As I threatened to do in my previous post, I'm going to talk about PR 219251 for a bit. The bug report dates from only a few months ago, but the first report (that I can remeber) actually came from Shawn Webb on Twitter, of all places: backtrace

Despite there being a stacktrace it took quite a while (nearly 6 months in fact) before I figured this one out.

It took Reshad Patuck managing to distill the problem down to a small-ish test script to make real progress on this. His testcase meant that I could get core dumps and experiment. It also provided valuable clues because it could be tweaked to see what elements were required to trigger the panic.

This test script starts a (vnet) jail, adds an epair interface to it, sets up pf in the jail, and then reloads the pf rules on the host. Interestingly the panic does not seem to occur if that last step is not included.

Time to take a closer look at the code that breaks:

u_int32_t
pf_state_expires(const struct pf_state *state)
{
        u_int32_t       timeout;
        u_int32_t       start;
        u_int32_t       end;
        u_int32_t       states;

        /* handle all PFTM_* > PFTM_MAX here */
        if (state->timeout == PFTM_PURGE)
                return (time_uptime);
        KASSERT(state->timeout != PFTM_UNLINKED,
            ("pf_state_expires: timeout == PFTM_UNLINKED"));
        KASSERT((state->timeout < PFTM_MAX),
            ("pf_state_expires: timeout > PFTM_MAX"));
        timeout = state->rule.ptr->timeout[state->timeout];
        if (!timeout)
                timeout = V_pf_default_rule.timeout[state->timeout];
        start = state->rule.ptr->timeout[PFTM_ADAPTIVE_START];
        if (start) {
                end = state->rule.ptr->timeout[PFTM_ADAPTIVE_END];
                states = counter_u64_fetch(state->rule.ptr->states_cur);
        } else {
                start = V_pf_default_rule.timeout[PFTM_ADAPTIVE_START];
                end = V_pf_default_rule.timeout[PFTM_ADAPTIVE_END];
                states = V_pf_status.states;
        }
        if (end && states > start && start < end) {
                if (states < end)
                        return (state->expire + timeout * (end - states) /
                            (end - start));
                else
                        return (time_uptime);
        }
        return (state->expire + timeout);
}

Specifically, the following line:

	states = counter_u64_fetch(state->rule.ptr->states_cur);

We try to fetch a counter value here, but instead we dereference a bad pointer. There's two here, so already we need more information. Inspection of the core dump reveals that the state pointer is valid, and contains sane information. The rule pointer (rule.ptr) points to a sensible location, but the data is mostly 0xdeadc0de. This is the memory allocator being helpful (in debug mode) and writing garbage over freed memory, to make use-after-free bugs like this one easier to find.
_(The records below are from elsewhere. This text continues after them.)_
-- ==== Sys2Proof/Laws/State.lean ====
section
/-! SUPPORT. One lemma per field for each update of the state that the meanings share: `finish`, `setBuf`, and the link stages'
own fields. -/

namespace Sys2Proof.Machine

section Finish
variable (s : State) (l : LinkStatus) (b : Bool) (r : Word)

@[simp] theorem State.finish_status : (s.finish l b r).status = statusOf l b := rfl
@[simp] theorem State.finish_result : (s.finish l b r).result = r := rfl
@[simp] theorem State.finish_present : (s.finish l b r).present = s.present := rfl
@[simp] theorem State.finish_cslen : (s.finish l b r).cslen = s.cslen := rfl
@[simp] theorem State.finish_pwlen : (s.finish l b r).pwlen = s.pwlen := rfl
@[simp] theorem State.finish_frlen : (s.finish l b r).frlen = s.frlen := rfl
@[simp] theorem State.finish_fidr : (s.finish l b r).fidr = s.fidr := rfl
@[simp] theorem State.finish_optlen : (s.finish l b r).optlen = s.optlen := rfl
@[simp] theorem State.finish_niblen : (s.finish l b r).niblen = s.niblen := rfl
@[simp] theorem State.finish_nrzlen : (s.finish l b r).nrzlen = s.nrzlen := rfl
@[simp] theorem State.finish_uslen : (s.finish l b r).uslen = s.uslen := rfl
@[simp] theorem State.finish_axlen : (s.finish l b r).axlen = s.axlen := rfl
@[simp] theorem State.finish_crcr : (s.finish l b r).crcr = s.crcr := rfl
@[simp] theorem State.finish_fcsr : (s.finish l b r).fcsr = s.fcsr := rfl
@[simp] theorem State.finish_cs : (s.finish l b r).cs = s.cs := rfl
@[simp] theorem State.finish_pw : (s.finish l b r).pw = s.pw := rfl
@[simp] theorem State.finish_key : (s.finish l b r).key = s.key := rfl
@[simp] theorem State.finish_fr : (s.finish l b r).fr = s.fr := rfl
@[simp] theorem State.finish_od : (s.finish l b r).od = s.od := rfl
@[simp] theorem State.finish_bits : (s.finish l b r).bits = s.bits := rfl
@[simp] theorem State.finish_nrz : (s.finish l b r).nrz = s.nrz := rfl
@[simp] theorem State.finish_us : (s.finish l b r).us = s.us := rfl
@[simp] theorem State.finish_ax : (s.finish l b r).ax = s.ax := rfl
@[simp] theorem State.finish_host : (s.finish l b r).host = s.host := rfl
@[simp] theorem State.finish_hostData : (s.finish l b r).hostData = s.hostData := rfl
@[simp] theorem State.finish_draws : (s.finish l b r).draws = s.draws := rfl
@[simp] theorem State.finish_resets : (s.finish l b r).resets = s.resets := rfl

@[simp] theorem State.finish_buf (n : BufId) : (s.finish l b r).buf n = s.buf n := by cases n <;> rfl

end Finish

section SetBuf
variable (s : State) (b : BufId) (m : Mem)

@[simp] theorem State.setBuf_status : (s.setBuf b m).status = s.status := by cases b <;> rfl
@[simp] theorem State.setBuf_result : (s.setBuf b m).result = s.result := by cases b <;> rfl
@[simp] theorem State.setBuf_present : (s.setBuf b m).present = s.present := by cases b <;> rfl
@[simp] theorem State.setBuf_cslen : (s.setBuf b m).cslen = s.cslen := by cases b <;> rfl
@[simp] theorem State.setBuf_pwlen : (s.setBuf b m).pwlen = s.pwlen := by cases b <;> rfl
@[simp] theorem State.setBuf_frlen : (s.setBuf b m).frlen = s.frlen := by cases b <;> rfl
@[simp] theorem State.setBuf_fidr : (s.setBuf b m).fidr = s.fidr := by cases b <;> rfl
@[simp] theorem State.setBuf_optlen : (s.setBuf b m).optlen = s.optlen := by cases b <;> rfl
@[simp] theorem State.setBuf_niblen : (s.setBuf b m).niblen = s.niblen := by cases b <;> rfl
@[simp] theorem State.setBuf_nrzlen : (s.setBuf b m).nrzlen = s.nrzlen := by cases b <;> rfl
@[simp] theorem State.setBuf_uslen : (s.setBuf b m).uslen = s.uslen := by cases b <;> rfl
@[simp] theorem State.setBuf_axlen : (s.setBuf b m).axlen = s.axlen := by cases b <;> rfl
@[simp] theorem State.setBuf_crcr : (s.setBuf b m).crcr = s.crcr := by cases b <;> rfl
@[simp] theorem State.setBuf_fcsr : (s.setBuf b m).fcsr = s.fcsr := by cases b <;> rfl
@[simp] theorem State.setBuf_host : (s.setBuf b m).host = s.host := by cases b <;> rfl
@[simp] theorem State.setBuf_hostData : (s.setBuf b m).hostData = s.hostData := by cases b <;> rfl
@[simp] theorem State.setBuf_draws : (s.setBuf b m).draws = s.draws := by cases b <;> rfl
@[simp] theorem State.setBuf_resets : (s.setBuf b m).resets = s.resets := by cases b <;> rfl

@[simp] theorem State.buf_setBuf_same : (s.setBuf b m).buf b = m := by cases b <;> rfl

theorem State.buf_setBuf_ne {n : BufId} (h : n ≠ b) : (s.setBuf b m).buf n = s.buf n := by
  cases n <;> cases b <;> first | rfl | exact absurd rfl h

@[simp] theorem State.setBuf_buf : s.setBuf b (s.buf b) = s := by cases b <;> rfl

end SetBuf

section Stages
variable (s : State) (bytes : List Byte)

@[simp] theorem nrziStage_nrz : (nrziStage s bytes).nrz = s.nrz.writeRun 0 (nrziBytes bytes) := rfl
@[simp] theorem nrziStage_nrzlen : (nrziStage s bytes).nrzlen = BitVec.ofNat 16 bytes.length := rfl
@[simp] theorem nrziStage_us : (nrziStage s bytes).us = s.us := rfl
@[simp] theorem nrziStage_uslen : (nrziStage s bytes).uslen = s.uslen := rfl
@[simp] theorem nrziStage_ax : (nrziStage s bytes).ax = s.ax := rfl
@[simp] theorem nrziStage_axlen : (nrziStage s bytes).axlen = s.axlen := rfl
@[simp] theorem unstfStage_us : (unstfStage s bytes).us = s.us.writeRun 0 (unstuff bytes).2 := rfl
@[simp] theorem unstfStage_uslen : (unstfStage s bytes).uslen = BitVec.ofNat 16 (unstuff bytes).2.length := rfl
@[simp] theorem unstfStage_nrz : (unstfStage s bytes).nrz = s.nrz := rfl
@[simp] theorem unstfStage_nrzlen : (unstfStage s bytes).nrzlen = s.nrzlen := rfl
@[simp] theorem unstfStage_ax : (unstfStage s bytes).ax = s.ax := rfl
@[simp] theorem unstfStage_axlen : (unstfStage s bytes).axlen = s.axlen := rfl
@[simp] theorem brevStage_ax : (brevStage s bytes).ax = s.ax.writeRun 0 (bytes.map brev8) := rfl
@[simp] theorem brevStage_axlen : (brevStage s bytes).axlen = s.uslen := rfl
@[simp] theorem brevStage_nrz : (brevStage s bytes).nrz = s.nrz := rfl
@[simp] theorem brevStage_nrzlen : (brevStage s bytes).nrzlen = s.nrzlen := rfl
@[simp] theorem brevStage_us : (brevStage s bytes).us = s.us := rfl
@[simp] theorem brevStage_uslen : (brevStage s bytes).uslen = s.uslen := rfl
@[simp] theorem crcError_ax : (crcError s).ax = s.ax.writeRun 0 crcErrorText := rfl
@[simp] theorem crcError_axlen : (crcError s).axlen = 9 := rfl
@[simp] theorem crcError_status : (crcError s).status = statusOf .crcError false := rfl
@[simp] theorem crcError_result : (crcError s).result = 2 := rfl
@[simp] theorem crcError_crcr : (crcError s).crcr = s.crcr := rfl
@[simp] theorem crcError_fcsr : (crcError s).fcsr = s.fcsr := rfl
@[simp] theorem frameError_ax : (frameError s).ax = s.ax.writeRun 0 frameErrorText := rfl
@[simp] theorem frameError_axlen : (frameError s).axlen = 11 := rfl
@[simp] theorem frameError_status : (frameError s).status = statusOf .frameError true := rfl
@[simp] theorem frameError_result : (frameError s).result = 1 := rfl
@[simp] theorem frameError_crcr : (frameError s).crcr = 0 := rfl
@[simp] theorem frameError_fcsr : (frameError s).fcsr = 0 := rfl

end Stages

end Sys2Proof.Machine
end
In other words: the rule has been free()d while there was still a state pointing to it. Somehow we have a state (describing a connection pf knows about) which points to a rule which no longer exists.

The core dump also shows that the problem always occurs with states and rules in the default vnet (i.e. the host pf instance), not one of the pf instances in one of the vnet jails. That matches with the observation that the test script does not trigger the panic unless we also reload the rules on the host.

Great, we know what's wrong, but now we need to work out how we can get into this state. At this point we're going to have to learn something about how rules and states get cleaned up in pf. Don't worry if you had no idea, because before this bug I didn't either.

The states keep a pointer to the rule they match, so when rules are changed (or removed) we can't just delete them. States get cleaned up when connections are closed or they time out. This means we have to keep old rules around until the states that use them expire.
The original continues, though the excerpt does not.